Serious Adverse Events in Pediatric Procedural Sedation Before and After the Implementation of a Pre-Sedation Checklist
Authors Librov S, Shavit I
Received 15 May 2020
Accepted for publication 26 June 2020
Published 17 July 2020 Volume 2020:13 Pages 1797—1802
Checked for plagiarism Yes
Review by Single anonymous peer review
Peer reviewer comments 3
Editor who approved publication: Dr Robert B. Raffa
Simona Librov,1 Itai Shavit2
1Rappaport Faculty of Medicine, Technion-Institute of Technology, Haifa, Israel; 2Emergency Department, Ruth Children’s Hospital, Rambam Health Care Campus, Haifa, Israel
Correspondence: Itai Shavit POB 274, Kibutz Maayan Tzvi, 3080500, Israel
Email [email protected]
Objective: Procedural sedation is considered by the Joint Commission on Accreditation of Healthcare Organizations as a high-risk procedure when performed in the emergency department (ED). A pre-sedation checklist is a set of items checked before any sedation. We evaluated the impact of a pre-sedation checklist on the rate of serious adverse events (SAE) in a pediatric ED.
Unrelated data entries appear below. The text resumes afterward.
theorem keeps_meetWord (b0 s : State) (w master port : Nat) (write : Bool) (seen : EccSeen) (hk : Keeps b0 s) : Keeps b0 (State.meetWord s w master port write seen) := by
  unfold State.meetWord; (try dsimp only)
  (repeat' split) <;> (repeat' (first | with_reducible assumption | with_reducible apply keeps_serveAll | with_reducible apply keeps_on | with_reducible apply keeps_each | with_reducible apply keeps_foldl | (intro _) | with_reducible apply keeps_mk))

theorem keeps_hardRead (b0 s : State) (w master port : Nat) (seen : EccSeen) (hk : Keeps b0 s) : Keeps b0 (State.hardRead s w master port seen).1 := by
  unfold State.hardRead; (try dsimp only)
  (repeat' split) <;> (repeat' (first | with_reducible assumption | with_reducible apply keeps_meetWord | with_reducible apply keeps_readWord | with_reducible apply keeps_on | with_reducible apply keeps_each | with_reducible apply keeps_foldl | (intro _) | with_reducible apply keeps_mk))

theorem keeps_hardWrite (b0 s : State) (w data master port : Nat) (hk : Keeps b0 s) : Keeps b0 (State.hardWrite s w data master port) := by
  unfold State.hardWrite; (try dsimp only)
  (repeat' split) <;> (repeat' (first | with_reducible assumption | with_reducible apply keeps_meetWord | with_reducible apply keeps_writeWord | with_reducible apply keeps_on | with_reducible apply keeps_each | with_reducible apply keeps_foldl | (intro _) | with_reducible apply keeps_mk))

theorem keeps_respond (b0 s : State) (master port tag : Nat) (ecc : List EccSeen) (earlier : List (List EccSeen)) (hk : Keeps b0 s) : Keeps b0 (State.respond s master port tag ecc earlier) := by
  unfold State.respond; (try dsimp only)
  (repeat' split) <;> (repeat' (first | with_reducible assumption | with_reducible apply keeps_serve | with_reducible apply keeps_on | with_reducible apply keeps_each | with_reducible apply keeps_foldl | (intro _) | with_reducible apply keeps_mk))

theorem keeps_windowAccess (b0 s : State) (o : Nat) (write : Option Nat) (seen : EccSeen) (hk : Keeps b0 s) : Keeps b0 (State.windowAccess s o write seen) := by
  unfold State.windowAccess; (try dsimp only)
  (repeat' split) <;> (repeat' (first | with_reducible assumption | with_reducible apply keeps_respond | with_reducible apply keeps_on | with_reducible apply keeps_each | with_reducible apply keeps_foldl | (intro _) | with_reducible apply keeps_mk))

theorem keeps_windowRead (b0 s : State) (o : Nat) (seen : EccSeen) (hk : Keeps b0 s) : Keeps b0 (State.windowRead s o seen) := by
  unfold State.windowRead; (try dsimp only)
  (repeat' split) <;> (repeat' (first | with_reducible assumption | with_reducible apply keeps_windowAccess | with_reducible apply keeps_on | with_reducible apply keeps_each | with_reducible apply keeps_foldl | (intro _) | with_reducible apply keeps_mk))

theorem keeps_windowWrite (b0 s : State) (o v : Nat) (seen : EccSeen) (hk : Keeps b0 s) : Keeps b0 (State.windowWrite s o v seen) := by
  unfold State.windowWrite; (try dsimp only)
  (repeat' split) <;> (repeat' (first | with_reducible assumption | with_reducible apply keeps_windowAccess | with_reducible apply keeps_on | with_reducible apply keeps_each | with_reducible apply keeps_foldl | (intro _) | with_reducible apply keeps_mk))

theorem keeps_repairClear (b0 s : State) (bank : Nat) (hk : Keeps b0 s) : Keeps b0 (State.repairClear s bank) := by
  unfold State.repairClear; dsimp only
  split
  · exact keeps_on b0 _ _ hk
  · exact keeps_mem b0 s _ _ hk (Memory.wf_foldl _ (wf_unrepair _ _) _ _)

theorem keeps_pageMeets (b0 s : State) (r p : Nat) (hk : Keeps b0 s) : Keeps b0 (State.pageMeets s r p) := by
  unfold State.pageMeets; (try dsimp only)
  (repeat' split) <;> (repeat' (first | with_reducible assumption | with_reducible apply keeps_meetWord | with_reducible apply keeps_on | with_reducible apply keeps_each | with_reducible apply keeps_foldl | (intro _) | with_reducible apply keeps_mk))

theorem keeps_writeRecord (b0 s : State) (ps : List Nat) (data : List Byte) (hk : Keeps b0 s) : Keeps b0 (State.writeRecord s ps data) := by
  unfold State.writeRecord; (try dsimp only)
  (repeat' split) <;> (repeat' (first | with_reducible assumption | with_reducible apply keeps_hardWrite | with_reducible apply keeps_on | with_reducible apply keeps_each | with_reducible apply keeps_foldl | (intro _) | with_reducible apply keeps_mk))

theorem keeps_enqueue (b0 s : State) (q : Nat) (data : List Byte) (pte : List EccSeen) (hk : Keeps b0 s) : Keeps b0 (State.enqueue s q data pte).1 := by
  unfold State.enqueue; dsimp only
  split
  · exact hk
  · split
    · exact hk
    · split
      · dsimp only; exact keeps_on b0 _ _ hk
      · split
        · exact keeps_mk b0 s _ hk
        · refine keeps_writeRecord b0 _ _ _ (keeps_mk b0 s _ hk)

theorem keeps_page (b0 : State) (w : Walk) (p fill : Nat) (pte : EccSeen) (h : Keeps b0 w.s) : Keeps b0 (w.page p fill pte).s := by
  unfold Walk.page; dsimp only
  split
  · exact h
  · split
    · exact keeps_mk b0 _ _ h
    · refine keeps_foldl_via b0 Walk.s _ (fun w k hw => ?_) _ _ (keeps_mk b0 _ _ h)
      dsimp only
      split
      · exact keeps_on b0 _ _ (keeps_hardRead b0 w.s _ _ _ _ hw)
      · exact keeps_hardRead b0 w.s _ _ _ _ hw

theorem keeps_takeRecord (b0 s : State) (q : Nat) (pte seen : List EccSeen) (hk : Keeps b0 s) : Keeps b0 (State.takeRecord s q pte seen).1 := by
  unfold State.takeRecord; dsimp only
  refine keeps_mk b0 _ _ (keeps_foldl_via b0 Walk.s _ (fun w k hw => ?_) _ _ ?_)
  · exact keeps_page b0 w _ _ _ hw
  · exact hk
Methods: We conducted a retrospective study comparing the rate of SAE in children treated with the combination of ketamine and propofol before and after the implementation of a pre-sedation checklist. The before-and-after periods lasted from 1.1.2013 to 30.6.2016 and from 1.7.2016 to 30.6.2019, respectively. Patient data were extracted from the electronic medical records using an integrated business intelligence information system.
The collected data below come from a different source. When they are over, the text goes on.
-- ==== Sys2Proof/Laws/Reads.lean ====
section
/-! SUPPORT. What every shared operation reads back as before: a field outside the blocks that the operation may write. One lemma
per operation, for simp with decide as discharger. -/
set_option linter.unusedVariables false
namespace Sys2Proof.Machine

/-- The field lies in one of the blocks. -/
def clash (f : Fld) (bs : List Blk) : Bool := bs.contains (blk f.reg f.lo)

theorem Dev.rd_wr_off (d : Dev) (f g : Fld) (i j v : Nat) (h : decide (g.reg = f.reg ∧ g.lo = f.lo) = false) : (d.wr f i v).rd g j = d.rd g j :=
  Dev.rd_wr_ne d f g i j v (fun e => by
    simp only [Fld.key, Key.mk.injEq] at e
    simp [e.1, e.2.1] at h)
theorem Dev.rd_wr0_off (d : Dev) (f g : Fld) (j v : Nat) (h : decide (g.reg = f.reg ∧ g.lo = f.lo) = false) : (d.wr0 f v).rd g j = d.rd g j :=
  Dev.rd_wr_off d f g 0 j v h
theorem Dev.rd_wrc_off (d : Dev) (f g : Fld) (i j v : Nat) (h : decide (g.reg = f.reg ∧ g.lo = f.lo) = false) : (d.wrc f i v).rd g j = d.rd g j := by
  unfold Dev.wrc; split
  · rfl
  · exact Dev.rd_wr_off d f g i j v h
theorem Dev.rd_bump_off (d : Dev) (f g : Fld) (i j : Nat) (h : decide (g.reg = f.reg ∧ g.lo = f.lo) = false) : (d.bump f i).rd g j = d.rd g j :=
  Dev.rd_wr_off d f g i j _ h
theorem Dev.rd_bumpBy_off (d : Dev) (f g : Fld) (i j n : Nat) (h : decide (g.reg = f.reg ∧ g.lo = f.lo) = false) : (d.bumpBy f i n).rd g j = d.rd g j := by
  unfold Dev.bumpBy; split
  · rfl
  · exact Dev.rd_wr_off d f g i j _ h
theorem Dev.rd_each_off (l : List Nat) (g : Nat → Dev → Dev) (f : Fld) (i : Nat) (h : ∀ n d, (g n d).rd f i = d.rd f i) (d : Dev) : (d.each l g).rd f i = d.rd f i := by
  unfold Dev.each
  induction l generalizing d with
  | nil => rfl
  | cons x t ih => simp only [List.foldl_cons, ih, h]
theorem Dev.rd_foldl_off {α : Type} (g : Dev → α → Dev) (f : Fld) (i : Nat) (h : ∀ d x, (g d x).rd f i = d.rd f i) (l : List α) (d : Dev) : (l.foldl g d).rd f i = d.rd f i := by
  induction l generalizing d with
  | nil => rfl
  | cons x t ih => simp only [List.foldl_cons, ih, h]
theorem Dev.rd_ite (c : Prop) [Decidable c] (a b : Dev) (f : Fld) (i : Nat) : (if c then a else b).rd f i = if c then a.rd f i else b.rd f i := by split <;> rfl

theorem rdk_modLane (d : Dev) (l : Nat) (g : LaneX → LaneX) (fl : Fld) (ix : Nat) (hc : clash fl ([] : List Blk) = false) : (Dev.modLane d l g).rd fl ix = d.rd fl ix :=
  Dev.rd_of_kept (fun b => List.contains ([] : List Blk) b) d _ (kept_modLane _ d l g ) fl ix hc

theorem rdk_modSeg (d : Dev) (k : Nat) (g : SegX → SegX) (fl : Fld) (ix : Nat) (hc : clash fl ([] : List Blk) = false) : (Dev.modSeg d k g).rd fl ix = d.rd fl ix :=
  Dev.rd_of_kept (fun b => List.contains ([] : List Blk) b) d _ (kept_modSeg _ d k g ) fl ix hc

theorem rdk_modCourse (d : Dev) (n : Nat) (g : CourseX → CourseX) (fl : Fld) (ix : Nat) (hc : clash fl ([] : List Blk) = false) : (Dev.modCourse d n g).rd fl ix = d.rd fl ix :=
  Dev.rd_of_kept (fun b => List.contains ([] : List Blk) b) d _ (kept_modCourse _ d n g ) fl ix hc

theorem rdk_modRef (d : Dev) (r : Nat) (g : RefX → RefX) (fl : Fld) (ix : Nat) (hc : clash fl ([] : List Blk) = false) : (Dev.modRef d r g).rd fl ix = d.rd fl ix :=
  Dev.rd_of_kept (fun b => List.contains ([] : List Blk) b) d _ (kept_modRef _ d r g ) fl ix hc

theorem rdk_alert (d : Dev) (b : Nat) (fl : Fld) (ix : Nat) (hc : clash fl ([.MG] : List Blk) = false) : (Dev.alert d b).rd fl ix = d.rd fl ix :=
  Dev.rd_of_kept (fun b => List.contains ([.MG] : List Blk) b) d _ (kept_alert _ d b rfl) fl ix hc

theorem rdk_unitFault (d : Dev) (id code : Nat) (fl : Fld) (ix : Nat) (hc : clash fl ([.MG, .UD] : List Blk) = false) : (Dev.unitFault d id code).rd fl ix = d.rd fl ix :=
  Dev.rd_of_kept (fun b => List.contains ([.MG, .UD] : List Blk) b) d _ (kept_unitFault _ d id code rfl rfl) fl ix hc

theorem rdk_publish (d : Dev) (id ks health : Nat) (fl : Fld) (ix : Nat) (hc : clash fl ([.UD] : List Blk) = false) : (Dev.publish d id ks health).rd fl ix = d.rd fl ix :=
  Dev.rd_of_kept (fun b => List.contains ([.UD] : List Blk) b) d _ (kept_publish _ d id ks health rfl) fl ix hc

theorem rdk_draw (d : Dev)  (fl : Fld) (ix : Nat) (hc : clash fl ([] : List Blk) = false) : (Dev.draw d).rd fl ix = d.rd fl ix :=
  Dev.rd_of_kept (fun b => List.contains ([] : List Blk) b) d _ (kept_draw _ d  ) fl ix hc

theorem rdk_latchSlot (d : Dev) (slot src : Nat) (fl : Fld) (ix : Nat) (hc : clash fl ([.SN, .UD] : List Blk) = false) : (Dev.latchSlot d slot src).rd fl ix = d.rd fl ix :=
  Dev.rd_of_kept (fun b => List.contains ([.SN, .UD] : List Blk) b) d _ (kept_latchSlot _ d slot src rfl rfl) fl ix hc

theorem rdk_fireEvent (d : Dev) (b : Nat) (fl : Fld) (ix : Nat) (hc : clash fl ([.MG, .SN, .UD] : List Blk) = false) : (Dev.fireEvent d b).rd fl ix = d.rd fl ix :=
  Dev.rd_of_kept (fun b => List.contains ([.MG, .SN, .UD] : List Blk) b) d _ (kept_fireEvent _ d b rfl rfl rfl) fl ix hc

theorem rdk_fire (d : Dev) (src : Nat) (fl : Fld) (ix : Nat) (hc : clash fl ([.MG, .SN, .UD] : List Blk) = false) : (Dev.fire d src).rd fl ix = d.rd fl ix :=
  Dev.rd_of_kept (fun b => List.contains ([.MG, .SN, .UD] : List Blk) b) d _ (kept_fire _ d src rfl rfl rfl) fl ix hc

theorem rdk_armSlot (d : Dev) (slot : Nat) (fl : Fld) (ix : Nat) (hc : clash fl ([.SN, .UD] : List Blk) = false) : (Dev.armSlot d slot).rd fl ix = d.rd fl ix :=
  Dev.rd_of_kept (fun b => List.contains ([.SN, .UD] : List Blk) b) d _ (kept_armSlot _ d slot rfl rfl) fl ix hc

theorem rdk_modDom (d : Dev) (row : Nat) (g : DomX → DomX) (fl : Fld) (ix : Nat) (hc : clash fl ([] : List Blk) = false) : (Dev.modDom d row g).rd fl ix = d.rd fl ix :=
  Dev.rd_of_kept (fun b => List.contains ([] : List Blk) b) d _ (kept_modDom _ d row g ) fl ix hc

theorem rdk_modPw (d : Dev) (g : PwX → PwX) (fl : Fld) (ix : Nat) (hc : clash fl ([] : List Blk) = false) : (Dev.modPw d g).rd fl ix = d.rd fl ix :=
  Dev.rd_of_kept (fun b => List.contains ([] : List Blk) b) d _ (kept_modPw _ d g ) fl ix hc

theorem rdk_domStart (d : Dev) (row : Nat) (ph : DomPhase) (off : Bool) (fl : Fld) (ix : Nat) (hc : clash fl ([.PWV] : List Blk) = false) : (Dev.domStart d row ph off).rd fl ix = d.rd fl ix :=
  Dev.rd_of_kept (fun b => List.contains ([.PWV] : List Blk) b) d _ (kept_domStart _ d row ph off rfl) fl ix hc

theorem rdk_domEval (d : Dev) (row : Nat) (fl : Fld) (ix : Nat) (hc : clash fl ([.PWV] : List Blk) = false) : (Dev.domEval d row).rd fl ix = d.rd fl ix :=
  Dev.rd_of_kept (fun b => List.contains ([.PWV] : List Blk) b) d _ (kept_domEval _ d row rfl) fl ix hc

theorem rdk_vote (d : Dev) (col row : Nat) (on : Bool) (fl : Fld) (ix : Nat) (hc : clash fl ([.PWV] : List Blk) = false) : (Dev.vote d col row on).rd fl ix = d.rd fl ix :=
  Dev.rd_of_kept (fun b => List.contains ([.PWV] : List Blk) b) d _ (kept_vote _ d col row on rfl) fl ix hc

theorem rdk_setTrims (d : Dev) (kind target param : Nat) (ws : List Nat) (fl : Fld) (ix : Nat) (hc : clash fl ([] : List Blk) = false) : (Dev.setTrims d kind target param ws).rd fl ix = d.rd fl ix :=
  Dev.rd_of_kept (fun b => List.contains ([] : List Blk) b) d _ (kept_setTrims _ d kind target param ws ) fl ix hc

theorem rdk_setRes (d : Dev) (ws : List Nat) (fl : Fld) (ix : Nat) (hc : clash fl ([.CL] : List Blk) = false) : (Dev.setRes d ws).rd fl ix = d.rd fl ix :=
  Dev.rd_of_kept (fun b => List.contains ([.CL] : List Blk) b) d _ (kept_setRes _ d ws rfl) fl ix hc

theorem rdk_calApply (d : Dev) (kind target param : Nat) (ws : List Nat) (fl : Fld) (ix : Nat) (hc : clash fl ([] : List Blk) = false) : (Dev.calApply d kind target param ws).rd fl ix = d.rd fl ix :=
  Dev.rd_of_kept (fun b => List.contains ([] : List Blk) b) d _ (kept_calApply _ d kind target param ws ) fl ix hc

theorem rdk_calEnd (d : Dev) (code : Nat) (fl : Fld) (ix : Nat) (hc : clash fl ([.MG, .PWV, .CL] : List Blk) = false) : (Dev.calEnd d code).rd fl ix = d.rd fl ix :=
  Dev.rd_of_kept (fun b => List.contains ([.MG, .PWV, .CL] : List Blk) b) d _ (kept_calEnd _ d code rfl rfl rfl) fl ix hc

theorem rdk_courseLaneStatus (d : Dev) (n : Nat) (fl : Fld) (ix : Nat) (hc : clash fl ([.CS] : List Blk) = false) : (Dev.courseLaneStatus d n).rd fl ix = d.rd fl ix :=
  Dev.rd_of_kept (fun b => List.contains ([.CS] : List Blk) b) d _ (kept_courseLaneStatus _ d n rfl) fl ix hc

theorem rdk_laneRefresh (d : Dev) (tp : Nat) (fl : Fld) (ix : Nat) (hc : clash fl ([.UD, .CS] : List Blk) = false) : (Dev.laneRefresh d tp).rd fl ix = d.rd fl ix :=
  Dev.rd_of_kept (fun b => List.contains ([.UD, .CS] : List Blk) b) d _ (kept_laneRefresh _ d tp rfl rfl) fl ix hc

theorem rdk_adaptHold (d : Dev) (l : Nat) (fl : Fld) (ix : Nat) (hc : clash fl ([.LN] : List Blk) = false) : (Dev.adaptHold d l).rd fl ix = d.rd fl ix :=
  Dev.rd_of_kept (fun b => List.contains ([.LN] : List Blk) b) d _ (kept_adaptHold _ d l rfl) fl ix hc

theorem rdk_setKs (d : Dev) (l ks : Nat) (fl : Fld) (ix : Nat) (hc : clash fl ([.UD, .LN, .CS] : List Blk) = false) : (Dev.setKs d l ks).rd fl ix = d.rd fl ix :=
  Dev.rd_of_kept (fun b => List.contains ([.UD, .LN, .CS] : List Blk) b) d _ (kept_setKs _ d l ks rfl rfl rfl) fl ix hc

theorem rdk_laneFault (d : Dev) (tp code : Nat) (fl : Fld) (ix : Nat) (hc : clash fl ([.MG, .UD] : List Blk) = false) : (Dev.laneFault d tp code).rd fl ix = d.rd fl ix :=
  Dev.rd_of_kept (fun b => List.contains ([.MG, .UD] : List Blk) b) d _ (kept_laneFault _ d tp code rfl rfl) fl ix hc

theorem rdk_setTxIdle (d : Dev) (l : Nat) (b : Bool) (fl : Fld) (ix : Nat) (hc : clash fl ([] : List Blk) = false) : (Dev.setTxIdle d l b).rd fl ix = d.rd fl ix :=
  Dev.rd_of_kept (fun b => List.contains ([] : List Blk) b) d _ (kept_setTxIdle _ d l b ) fl ix hc

theorem rdk_setOnFs (d : Dev) (l : Nat) (b : Bool) (fl : Fld) (ix : Nat) (hc : clash fl ([.LN, .TSU] : List Blk) = false) : (Dev.setOnFs d l b).rd fl ix = d.rd fl ix :=
  Dev.rd_of_kept (fun b => List.contains ([.LN, .TSU] : List Blk) b) d _ (kept_setOnFs _ d l b rfl rfl) fl ix hc

theorem rdk_onSlice (d : Dev) (l : Nat) (fl : Fld) (ix : Nat) (hc : clash fl ([.LN, .TSU] : List Blk) = false) : (Dev.onSlice d l).rd fl ix = d.rd fl ix :=
  Dev.rd_of_kept (fun b => List.contains ([.LN, .TSU] : List Blk) b) d _ (kept_onSlice _ d l rfl rfl) fl ix hc

theorem rdk_fsSet (d : Dev) (fs owner : Nat) (shadow carry : Bool) (pad : Nat) (fl : Fld) (ix : Nat) (hc : clash fl ([.LNF] : List Blk) = false) : (Dev.fsSet d fs owner shadow carry pad).rd fl ix = d.rd fl ix :=
  Dev.rd_of_kept (fun b => List.contains ([.LNF] : List Blk) b) d _ (kept_fsSet _ d fs owner shadow carry pad rfl) fl ix hc

theorem rdk_fsRelease (d : Dev) (fs : Nat) (fl : Fld) (ix : Nat) (hc : clash fl ([.LNF] : List Blk) = false) : (Dev.fsRelease d fs).rd fl ix = d.rd fl ix :=
  Dev.rd_of_kept (fun b => List.contains ([.LNF] : List Blk) b) d _ (kept_fsRelease _ d fs rfl) fl ix hc

theorem rdk_marginStop (d : Dev) (l : Nat) (release : Bool) (fl : Fld) (ix : Nat) (hc : clash fl ([.LNF, .CS] : List Blk) = false) : (Dev.marginStop d l release).rd fl ix = d.rd fl ix :=
  Dev.rd_of_kept (fun b => List.contains ([.LNF, .CS] : List Blk) b) d _ (kept_marginStop _ d l release rfl rfl) fl ix hc

theorem rdk_calAbortNow (d : Dev) (l : Nat) (fl : Fld) (ix : Nat) (hc : clash fl ([.MG, .PWV, .CL, .LNF] : List Blk) = false) : (Dev.calAbortNow d l).rd fl ix = d.rd fl ix :=
  Dev.rd_of_kept (fun b => List.contains ([.MG, .PWV, .CL, .LNF] : List Blk) b) d _ (kept_calAbortNow _ d l rfl rfl rfl rfl) fl ix hc

theorem rdk_calPreempt (d : Dev) (l : Nat) (fl : Fld) (ix : Nat) (hc : clash fl ([.MG, .PWV, .CL, .LNF] : List Blk) = false) : (Dev.calPreempt d l).rd fl ix = d.rd fl ix :=
  Dev.rd_of_kept (fun b => List.contains ([.MG, .PWV, .CL, .LNF] : List Blk) b) d _ (kept_calPreempt _ d l rfl rfl rfl rfl) fl ix hc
Results: The before-and-after cohorts included 1349 and 1846 patients, respectively. The two groups were similar with regard to age, sex, length and type of procedure, medications dosage, and level of physicians’ training. A total of 183/1349 (13.5%) and 420/1846 (22.7%) SAE were recorded during the before-checklist and after-checklist periods, respectively (p< 0.0001). The rates of laryngospasm, apnea, and oxygen saturation ≤ 90% at the before-and-after checklist periods were 9/1349 (0.6%) and 30/1846 (1.6%); p< 0.05, 48/1349 (3.5%) and 77/1846 (4.2%); p=0.37, and 123/1349 (9.1%) and 312/1846 (16.9%); p< 0.0001, respectively. All the SAE were successfully managed by the emergency physicians and no patient required hospitalization due to a SAE.
Conclusion: In this large cohort of ED children who underwent deep sedation, the administration of a pre-sedation checklist was not associated with a reduction in SAE rate.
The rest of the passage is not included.